Problem requirements:
Nothing beyond the line containing "def boxAt (p" should be printed; print each line exactly from the first line of the listing below through it.

Entries provided:
-- ==== Sys2Proof/Machine/Host.lean ====
section
/-! DEFINITION. The host ports (R348 to R352): registers, task submission (R288), semaphores, DMA on path H (R194, R197), and
the commands of the mailboxes (R350, R351, R354, R356). -/

namespace Sys2Proof.Machine

/-! ## Ports and mailboxes -/

def portOf (s : State) : HostPort → Port
  | .a => s.portA
  | .b => s.portB

def modPort (s : State) (p : HostPort) (f : Port → Port) : State :=
  match p with
  | .a => { s with portA := f s.portA }
  | .b => { s with portB := f s.portB }

/-- Virtual functions of a port (R348). -/
def vfCount : Nat := 16

/-- Whether an access came through a virtual function. -/
def viaVf (c : Cmd) : Bool := c.fn != 0

def boxAt (p : Port) (fn : Nat) : Mailbox := Tab.getD p.boxes fn Mailbox.init

def boxOf (s : State) (c : Cmd) : Mailbox := boxAt (portOf s c.port) c.fn

def modBox (s : State) (c : Cmd) (f : Mailbox → Mailbox) : State :=
  modPort s c.port fun p => { p with boxes := Tab.put p.boxes c.fn (f (boxAt p c.fn)) }

/-- Store bytes into a list at an offset, the list being zero beyond its end. -/
def poke (l : List Byte) (size off : Nat) (bs : List Byte) : List Byte :=
  (List.range size).map fun k =>
    if off ≤ k && k < off + bs.length then bs.getD (k - off) 0#8 else l.getD k 0#8

/-- STATUS stands in bytes 4 to 7 of the command record (R350). -/
def Mailbox.report (m : Mailbox) (status : Word) : Mailbox :=
  { m with status := status, record := poke m.record 64 4 (toBytesLE 4 status.toNat) }

/-- A result stands in bytes 56 to 63 of the record (log 65). -/
def Mailbox.answer (m : Mailbox) (result : DWord) : Mailbox :=
  { m with result := result, record := poke m.record 64 56 (toBytesLE 8 result.toNat) }

/-- STATUS is written last, then vector 0 is signalled. -/
def Mailbox.finish (m : Mailbox) (status : Word) : Mailbox := { m.report status with signals := m.signals + 1 }

def endCmd (s : State) (c : Cmd) (status : Nat) : State := modBox s c (·.finish (BitVec.ofNat 32 status))

/-- A command done with a result. -/
def endWith (s : State) (c : Cmd) (result : DWord) : State := endCmd (modBox s c (·.answer result)) c 0

/-! ## Task submission (R288) -/

/-- Size of a task record. -/
def taskBytes : Nat := 160

/-- Records that a window's queue takes. -/
def windowMax : Nat := 64

/-- The number of a function's window. -/
def windowKey (fn win : Nat) : Nat := 8 * fn + win

def windowAt (p : Port) (key : Nat) : TaskWindow := Tab.getD p.windows key ⟨[], 0, false⟩

/-- Every H write so far takes its place in the generic order (R197). -/
def fenceHost (s : State) : State := fenceAll s fun r => r.path == .h && r.fenced.isNone

/-- The record as it stands enters its window's queue, or is dropped where FREE is 0. A virtual function's windows belong
to its context, those of the physical function to the context that BAR2 is a window on (log 65). -/
def submitRecord (c : Cmd) (win : Nat) (s : State) : State :=
  let key := windowKey c.fn win
  let p := portOf s c.port
  let w := windowAt p key
  let put (w : TaskWindow) (s : State) : State := modPort s c.port fun p => { p with windows := Tab.put p.windows key w }
  if windowMax ≤ w.queued then put { w with dropped := true } s
  else
    let s := fenceHost s
    let x : Submission := {
      id := s.nextId, ctx := if viaVf c then c.ctx else p.bar2Ctx, window := some (c.port, key), req := none
      bytes := poke w.record taskBytes taskBytes [], warp := none }
    { put { w with queued := w.queued + 1 } s with nextId := s.nextId + 1, submitted := s.submitted ++ [x] }

/-- TASK_SUBMIT (R288): a write to SUBMIT, once the package is ready (R357). -/
def execTaskSubmit (c : Cmd) (win : BitVec 3) (s : State) : Result :=
  .next (if s.start = .ready && decide (c.fn ≤ vfCount) then submitRecord c win.toNat s else s)

/-! ## Semaphores (R352) -/

/-- The word of a semaphore held by a port. -/
def heldBy : HostPort → Word
  | .a => 0x80000001#32
  | .b => 0x80000002#32

/-- Whether a port holds a semaphore of IOD0. -/
def holds (s : State) (p : HostPort) (n : Nat) : Bool := s.sems0.getD n 0#32 == heldBy p

def semList (s : State) (iod : Bool) : Vector Word 16 := if iod then s.sems1 else s.sems0
def setSems (s : State) (iod : Bool) (l : Vector Word 16) : State := if iod then { s with sems1 := l } else { s with sems0 := l }

/-- A free semaphore is taken for the writing port. -/
def acquireSem (port : HostPort) (iod : Bool) (n : BitVec 4) (s : State) : State :=
  let l := semList s iod
  if l[n.toNat]'n.isLt = 0#32 then setSems s iod (l.set n.toNat (heldBy port) n.isLt) else s

/-- A semaphore is released by its owner alone. -/
def releaseSem (port : HostPort) (iod : Bool) (n : BitVec 4) (s : State) : State :=
  let l := semList s iod
  if l[n.toNat]'n.isLt = heldBy port then setSems s iod (l.set n.toNat 0#32 n.isLt) else s

/-- Whether a port presents its semaphores: not without power, and not in RECOVERY (R358). -/
def semsShown (s : State) : Bool := s.start != .off && s.start != .recovery

/-- SEM_ACQUIRE (R352). -/
def execSemAcquire (port : HostPort) (iod : Bool) (n : BitVec 4) (s : State) : Result :=
  .next (if semsShown s then acquireSem port iod n s else s)

/-- SEM_RELEASE (R352). -/
def execSemRelease (port : HostPort) (iod : Bool) (n : BitVec 4) (s : State) : Result :=
  .next (if semsShown s then releaseSem port iod n s else s)

/-- HOST_LINK_DOWN (R352): where the port's link goes down, or its function is reset, its semaphores are released. No rule
gives either a further effect. -/
def execHostLinkDown (loss : PortLoss) (s : State) : Result :=
  let free (x : Word) : Word := if x = heldBy loss.port then 0#32 else x
  .next { s with sems0 := s.sems0.map free, sems1 := s.sems1.map free }

/-! ## Reads of registers (R349, R288, R350) -/

/-- First offsets in BAR0: of the physical function, or of a virtual one. -/
def windowsBase (fn : Nat) : Nat := if fn = 0 then 0x10000 else 0
def mailboxBase (fn : Nat) : Nat := if fn = 0 then 0x20000 else 0x1000

/-- Part number. -/
def partNumber : Nat := 4512
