-- ==== Sys2Proof/Machine/Dispatch.lean ====
section
/-! DEFINITION. The dispatch: one arm per constructor of Instr, each one direct call of its meaning. -/

namespace Sys2Proof.Machine
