-- ==== Sys2Proof/Safety.lean ====
section
/-! DEFINITION. The terms in which claims are stated: when a word issues with nothing to stop it, what an instruction
leaves alone, and the results that the spec gives the compute words, written over integers where the spec does. -/

namespace Sys2Proof.Machine

/-! ## What is left alone -/

/-- Every byte of memory reads as before. -/
def SameMemory (s t : State) : Prop := ∀ k, memGet t.mem k = memGet s.mem k

/-- Every byte outside these keys reads as before. -/
def SameMemoryBut (ks : List Nat) (s t : State) : Prop := ∀ k, k ∉ ks → memGet t.mem k = memGet s.mem k

/-- The keys of a redundant copy's checkpoint area where the word that issues is its last commit point: they are written
when that word completes (R333, R334). No keys otherwise. -/
def checkpointKeys (s : State) : List Nat :=
  if s.warp.grantedNow then (checkpointPlaces s s.warp).1.flatMap fun p =>
    match p.2.2 with
    | .ok k => keysFrom k p.2.1
    | .error _ => []
  else []

/-- Memory after a word that stores nothing of its own: only a checkpoint that follows the word may have written, in its
area alone. -/
def CheckpointAlone (s t : State) : Prop :=
  SameMemoryBut (checkpointKeys s) s t ∧
    (s.warp.grantedNow = false → t.mem = s.mem ∧ t.hist = s.hist ∧ t.poison = s.poison)

/-- An access word changed scalar registers, the access program counter and readiness of its own warp, and what a
redundant group counts of the word and checkpoints after it, and nothing else. -/
def AccessOnly (s t : State) : Prop :=
  t = { s with
    warp := { s.warp with s := t.warp.s, apc := t.warp.apc, acc := t.warp.acc, rg := t.warp.rg }
    checkpoints := t.checkpoints, mem := t.mem, hist := t.hist, poison := t.poison, tlb := t.tlb } ∧
  CheckpointAlone s t ∧ (s.warp.grantedNow = false → t.tlb = s.tlb)

/-- A core changed its logical time and lease copies at most (R192). -/
def TimesOnly (c d : Core) : Prop := d = { c with pts := d.pts, leases := d.leases }

/-- An access that only reads changed, beside what AccessOnly names, what its stream has observed (R195), the translation
cache and the times of lines, cores and slices (R187, R192, R238). -/
def LoadOnly (s t : State) : Prop :=
  t = { s with
    warp := { s.warp with s := t.warp.s, apc := t.warp.apc, acc := t.warp.acc, aview := t.warp.aview, rg := t.warp.rg }
    checkpoints := t.checkpoints, tlb := t.tlb, lineTimes := t.lineTimes, dieLeases := t.dieLeases, cores := t.cores
    mem := t.mem, hist := t.hist, poison := t.poison } ∧
  CheckpointAlone s t ∧ ∀ n, TimesOnly (Tab.getD s.cores n Core.init) (Tab.getD t.cores n Core.init)
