-- ==== Sys2Proof/Certificates/Slice0/Obligations.lean ====
section
/-! DEFINITION. The statements about this model, one for each group of instructions or rules, over the terms of Safety. A
`Clause` is a part of the statement that follows it. -/

open Sys2Proof Sys2Proof.Machine

/-! ## The access stream -/

/-- R125, R126: every arithmetic word of the access stream writes sD as the tables say, over integers; sD alone changes,
s0 reads 0 and discards the write, and the stream goes on at NEXT. -/
def Clause.AccessArithmetic : Prop :=
  ∀ (i : Instr) (s : State) (d : Reg) (v : DWord),
    accessResult s.warp.sget i = some (d, v) → accessRuns s.warp = true →
    ∃ t, exec i s = .next t ∧ (∀ r, t.warp.sget r = scalarAfter s.warp d v r) ∧ t.warp.apc = s.warp.apc + 4#64 ∧
      t.warp.acc = .ready ∧ AccessOnly s t

/-- R127, R128, R129, R144: branches, jumps, TRAMPS and NOPS continue where the tables say; JAL links in s1 and JR in sD,
the target read before the link is written. -/
def Clause.AccessTransfer : Prop :=
  ∀ (s : State) (i : Instr) (target : DWord) (link : Option Reg), accessRuns s.warp = true →
    (i = .nops ∧ target = s.warp.apc + 4#64 ∧ link = none ∨
      (∃ off, (i = .j off ∨ i = .tramps off) ∧ link = none ∧
        target = s.warp.apc + 4#64 + 4#64 * off.signExtend 64) ∨
      (∃ off, i = .jal off ∧ link = some 1#5 ∧ target = s.warp.apc + 4#64 + 4#64 * off.signExtend 64) ∨
      (∃ d a imm, i = .jr d a imm ∧ link = some d ∧ target = BitVec.ofInt 64 ((s.warp.sget a).toInt + imm.toInt)) ∨
      (∃ a b off taken, branches s.warp.sget a b off i taken ∧ link = none ∧
        target = if taken then s.warp.apc + 4#64 + 4#64 * off.signExtend 64 else s.warp.apc + 4#64)) →
    ∃ t, exec i s = .next t ∧ t.warp.apc = target ∧ t.warp.acc = .ready ∧
      (∀ r, t.warp.sget r = match link with
        | some d => scalarAfter s.warp d (s.warp.apc + 4#64) r
        | none => s.warp.sget r) ∧
      AccessOnly s t

/-- Access arithmetic writes sD as the tables say; branches and jumps continue at their targets; nothing else changes:
the two clauses AccessArithmetic and AccessTransfer. -/
def Obligations.AccessArith : Prop := Clause.AccessArithmetic ∧ Clause.AccessTransfer

/-- R122, R130: outside a redundant group LDS and LDSW read the 8 or 4 bytes at ea, low byte first, into sD. -/
def Clause.ScalarLoads : Prop :=
  ∀ (i : Instr) (n : Nat) (d a : Reg) (imm : BitVec 16) (s s' : State) (k : Nat),
    (i = .lds d a imm ∧ n = 8 ∨ i = .ldsw d a imm ∧ n = 4) → accessRuns s.warp = true → s.warp.rg = none →
    (s.warp.sget a + imm.signExtend 64).toNat % n = 0 →
    placeAccess s (aviewOf s.warp) s.warp .read (s.warp.sget a + imm.signExtend 64) n = (.ok k, s') →
    anyPoisoned s (keysFrom k n) = false →
    ∃ t, exec i s = .next t ∧
      (∀ r, t.warp.sget r = scalarAfter s.warp d (BitVec.ofNat 64 (readNat s (aviewOf s.warp) .g 0 k n)) r) ∧
      t.warp.apc = s.warp.apc + 4#64 ∧ t.warp.acc = .ready ∧ LoadOnly s t ∧ SameMemory s t

/-- R122, R130: outside a redundant group and an epoch STS and STSW store the low 8 or 4 bytes of sD at ea, low byte
first, and no other byte changes. The bytes are in memory where every earlier write of them is ordered before. -/
def Clause.ScalarStores : Prop :=
  ∀ (i : Instr) (n : Nat) (d a : Reg) (imm : BitVec 16) (s s' : State) (k : Nat),
    (i = .sts d a imm ∧ n = 8 ∨ i = .stsw d a imm ∧ n = 4) → accessRuns s.warp = true → s.warp.rg = none →
    s.warp.epoch = none → (s.warp.sget a + imm.signExtend 64).toNat % n = 0 →
    placeAccess s (aviewOf s.warp) s.warp .write (s.warp.sget a + imm.signExtend 64) n = (.ok k, s') →
    ∃ t, exec i s = .next t ∧ SameMemoryBut ((keysFrom k n).map (home s)) s t ∧
      ((∀ r ∈ s.hist, r.path = .g ∨ r.fenced.isSome = true) →
        ∀ j, j < n → memGet t.mem (home s (k + j)) = BitVec.ofNat 8 ((s.warp.sget d).toNat / 256 ^ j)) ∧
      t.warp = { s.warp with apc := s.warp.apc + 4#64, acc := .ready, aview := t.warp.aview } ∧ StoreOnly s t

/-- R122, R123, R87: a scalar access whose address is no multiple of its size traps ALIGN. -/
def Clause.ScalarAlignment : Prop :=
  ∀ (i : Instr) (n : Nat) (d a : Reg) (imm : BitVec 16) (s : State),
    (i = .lds d a imm ∧ n = 8 ∨ i = .ldsw d a imm ∧ n = 4 ∨
      (i = .sts d a imm ∧ n = 8 ∨ i = .stsw d a imm ∧ n = 4) ∧ s.warp.epoch = none) →
    accessRuns s.warp = true → (s.warp.sget a + imm.signExtend 64).toNat % n ≠ 0 →
    exec i s = .next (accessTrap s Code.align 0 0#16 (s.warp.sget a + imm.signExtend 64))

/-- Scalar loads and stores move exactly their 8 or 4 bytes, low byte first; a misaligned address traps ALIGN: the
three clauses ScalarLoads, ScalarStores and ScalarAlignment. What the spec leaves open and the model settles in it:
Who moves next is plain data of State; an access is performed when its word issues, with all its lanes in one step
(log 4). -/
def Obligations.ScalarAccesses : Prop := Clause.ScalarLoads ∧ Clause.ScalarStores ∧ Clause.ScalarAlignment

/-- R132, R134, R135: QPUSH appends a broadcast entry with its queue's tag; QPOP takes the oldest back-queue entry, or
leaves it under PEEK; a full or an empty queue makes the stream wait. -/
def Clause.ScalarQueues : Prop :=
  (∀ (s : State) (a : Reg) (q : BitVec 3) (hi : Bool), accessRuns s.warp = true →
    ((s.warp.fq[q.toNat]'q.isLt).length < 16 →
      ∃ t, exec (.qpush a q hi) s = .next t ∧
        t.warp.fq[q.toNat]'q.isLt = s.warp.fq[q.toNat]'q.isLt ++ [⟨false,
          [if hi then ((s.warp.sget a) >>> 32).setWidth 32 else (s.warp.sget a).setWidth 32], queueTag s.warp q, 0#32⟩] ∧
        (∀ p : BitVec 3, p ≠ q → t.warp.fq[p.toNat]'p.isLt = s.warp.fq[p.toNat]'p.isLt) ∧
        t.warp.apc = s.warp.apc + 4#64 ∧ t.warp.acc = .ready ∧ t.warp.s = s.warp.s ∧
        AccessOnly { s with warp := { s.warp with fq := t.warp.fq } } t) ∧
    (16 ≤ (s.warp.fq[q.toNat]'q.isLt).length →
      exec (.qpush a q hi) s = .next { s with warp := { s.warp with acc := .queue } })) ∧
  (∀ (s : State) (i : Instr) (d : Reg) (bq peek : Bool) (lane : BitVec 5) (e : BEntry) (rest : List BEntry) (v : DWord),
    accessRuns s.warp = true → s.warp.bq[if bq then 1 else 0]? = some (e :: rest) → e.poison = 0#32 →
    (i = .qpopW d bq lane peek ∧ v = (e.ws.getD lane.toNat 0#32).setWidth 64 ∨
      i = .qpopD d bq lane peek ∧ lane.getLsbD 0 = false ∧
        v = e.ws.getD (lane.toNat + 1) 0#32 ++ e.ws.getD lane.toNat 0#32 ∨
      i = .qpopM d bq peek ∧ v = BitVec.ofNat 64 (e.mask.toNat + e.tag.toNat * 2 ^ 32)) →
    ∃ t, exec i s = .next t ∧ (∀ r, t.warp.sget r = scalarAfter s.warp d v r) ∧
      t.warp.bq[if bq then 1 else 0]? = some (if peek then e :: rest else rest) ∧
      t.warp.bq[if bq then 0 else 1]? = s.warp.bq[if bq then 0 else 1]? ∧
      t.warp.apc = s.warp.apc + 4#64 ∧ t.warp.acc = .ready ∧
      AccessOnly { s with warp := { s.warp with bq := t.warp.bq } } t) ∧
  (∀ (s : State) (i : Instr) (d : Reg) (bq peek : Bool) (lane : BitVec 5),
    accessRuns s.warp = true → s.warp.bq[if bq then 1 else 0]? = some [] →
    (i = .qpopW d bq lane peek ∨ i = .qpopD d bq lane peek ∧ lane.getLsbD 0 = false ∨ i = .qpopM d bq peek) →
    exec i s = .next { s with warp := { s.warp with acc := .queue } })

/-- R133: outside a redundant group LDQ appends one vector entry: lane i's word from sA + i × STRIDE. -/
def Clause.VectorLoadQueue : Prop :=
  ∀ (s s' : State) (a : Reg) (q : BitVec 3) (stride : BitVec 18) (l : List (Nat × DWord × Except AccErr Nat)),
    accessRuns s.warp = true → s.warp.rg = none → (s.warp.fq[q.toNat]'q.isLt).length < 16 →
    accPlaces 4 (laneIds.map fun i => (i, s.warp.sget a + BitVec.ofNat 64 i * stride.signExtend 64)) s = (l, s') →
    (∀ p ∈ l, ∃ k, p.2.2 = .ok k) →
    ∃ t e, exec (.ldq a q stride) s = .next t ∧
      t.warp.fq[q.toNat]'q.isLt = s.warp.fq[q.toNat]'q.isLt ++ [e] ∧ e.vec = true ∧ e.tag = queueTag s.warp q ∧
      (∀ i k ea, (i, ea, .ok k) ∈ l → e.ws.getD i 0#32 = BitVec.ofNat 32 (readNat s (aviewOf s.warp) .g i k 4)) ∧
      (∀ p : BitVec 3, p ≠ q → t.warp.fq[p.toNat]'p.isLt = s.warp.fq[p.toNat]'p.isLt) ∧
      t.warp.apc = s.warp.apc + 4#64 ∧ SameMemory s t ∧ LoadOnly { s with warp := { s.warp with fq := t.warp.fq } } t ∧
      t.warp.s = s.warp.s

/-- QPUSH, QPOP and LDQ move one queue entry; a full or empty queue makes the access stream wait: the two clauses
ScalarQueues and VectorLoadQueue. What the spec leaves open and the model settles in it: A popped forward-queue
entry tagged BX4 carries SCALE 0x7F and EXTRA 0x00 (log 84). -/
def Obligations.AccessQueues : Prop := Clause.ScalarQueues ∧ Clause.VectorLoadQueue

Expected output:
-- ==== Sys2Proof/Machine/Host.lean ====
section
/-! DEFINITION. The host ports (R348 to R352): registers, task submission (R288), semaphores, DMA on path H (R194, R197), and
the commands of the mailboxes (R350, R351, R354, R356). -/

namespace Sys2Proof.Machine

/-! ## Ports and mailboxes -/

def portOf (s : State) : HostPort → Port
  | .a => s.portA
  | .b => s.portB

def modPort (s : State) (p : HostPort) (f : Port → Port) : State :=
  match p with
  | .a => { s with portA := f s.portA }
  | .b => { s with portB := f s.portB }

/-- Virtual functions of a port (R348). -/
def vfCount : Nat := 16

/-- Whether an access came through a virtual function. -/
def viaVf (c : Cmd) : Bool := c.fn != 0

def boxAt (p : Port) (fn : Nat) : Mailbox := Tab.getD p.boxes fn Mailbox.init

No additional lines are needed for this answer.